■ WHAT IS NEEDED: List all lines of the data that include the string "Word".

Stored items
-- ==== Sys2Proof/Machine/Control.lean ====
section
/-! DEFINITION. Halt, Load program, and the two illegal opcodes (spec/44_halt.md R150; spec/47_load_program.md R180, R181;
spec/30_encoding.md R88; spec/60_exceptions.md R201). -/

namespace Sys2Proof.Machine

/-- HALT, R150 with R104 and R105: the run state, then the program counter, then the release of all segments. -/
def execHalt (s : State) : Host.Outcome State Fault Refusal :=
  .next (releaseAll (advance { s with run := .halted }))

/-- R180: the state in which segment 0 has been replaced (for `h ≠ 0`) and `pc` is the target; every check came before. -/
def jumpInto (h t : Word) (s : State) : Host.Outcome State Fault Refusal :=
  if h = 0#32 then .next { s with pc := t }
  else
    match segLoadProgram s.mem h with
    | .error e => raise e s
    | .ok m => .next { s with mem := m, pc := t }

/-- LOADP, R180, R181: liveness of `x[B]` (when it is not 0), then the target against the length segment 0 is about to
have (`len(x[B])`, which is `len(0)` when `x[B] = 0`), then the copy; nothing is added to `pc` (R104). -/
def execLoadp (b c : RegIdx) (s : State) : Host.Outcome State Fault Refusal :=
  match Memory.len s.mem (s.reg b) with
  | none =>
    if s.reg b = 0#32 then .fault .programSegmentMissing
    else raise { cause := .unmappedSegmentAccess, info := s.reg b } s
  | some n =>
    if n.toNat ≤ (s.reg c).toNat then raise { cause := .invalidProgramCounter, info := s.reg c } s
    else jumpInto (s.reg b) (s.reg c) s

/-- Opcode 14, R88, R201: InvalidOpcode, recording the whole Word; nothing executes. -/
def execIllegal14 (low : BitVec 28) (s : State) : Host.Outcome State Fault Refusal :=
  raise { cause := .invalidOpcode, info := encode (.illegal14 low) } s

/-- Opcode 15, R88, R201: InvalidOpcode, recording the whole Word; nothing executes. -/
def execIllegal15 (low : BitVec 28) (s : State) : Host.Outcome State Fault Refusal :=
  raise { cause := .invalidOpcode, info := encode (.illegal15 low) } s

end Sys2Proof.Machine
end

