-- ==== Sys2Proof/Machine/Dispatch.lean ====
section
/-! DEFINITION. The dispatcher (spec/40_execution_cycle.md R103, R108): one arm per row of the opcode table. -/

namespace Sys2Proof.Machine

/-- R103: the handler is chosen by the instruction alone; each handler carries parts 3 to 5 of the step (R108; log 9). -/
def exec (i : Instr) (s : State) : Host.Outcome State Fault Refusal :=
  match i with
  | .cmov a b c => Sys2Proof.Machine.execCmov a b c s
  | .sload a b c => Sys2Proof.Machine.execSload a b c s
  | .sstore a b c => Sys2Proof.Machine.execSstore a b c s
  | .add a b c => Sys2Proof.Machine.execAdd a b c s
  | .mul a b c => Sys2Proof.Machine.execMul a b c s
  | .div a b c => Sys2Proof.Machine.execDiv a b c s
  | .nand a b c => Sys2Proof.Machine.execNand a b c s
  | .halt => Sys2Proof.Machine.execHalt s
  | .map b c => Sys2Proof.Machine.execMap b c s
  | .unmap c => Sys2Proof.Machine.execUnmap c s
  | .out c => Sys2Proof.Machine.execOut c s
  | .inp c => Sys2Proof.Machine.execInp c s
  | .loadp b c => Sys2Proof.Machine.execLoadp b c s
  | .lv a imm => Sys2Proof.Machine.execLv a imm s
  | .illegal14 low => Sys2Proof.Machine.execIllegal14 low s
  | .illegal15 low => Sys2Proof.Machine.execIllegal15 low s

end Sys2Proof.Machine
end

■ REPLY TO THE TASK:
def jumpInto (h t : Word) (s : State) : Host.Outcome State Fault Refusal :=
/-- Opcode 14, R88, R201: InvalidOpcode, recording the whole Word; nothing executes. -/
/-- Opcode 15, R88, R201: InvalidOpcode, recording the whole Word; nothing executes. -/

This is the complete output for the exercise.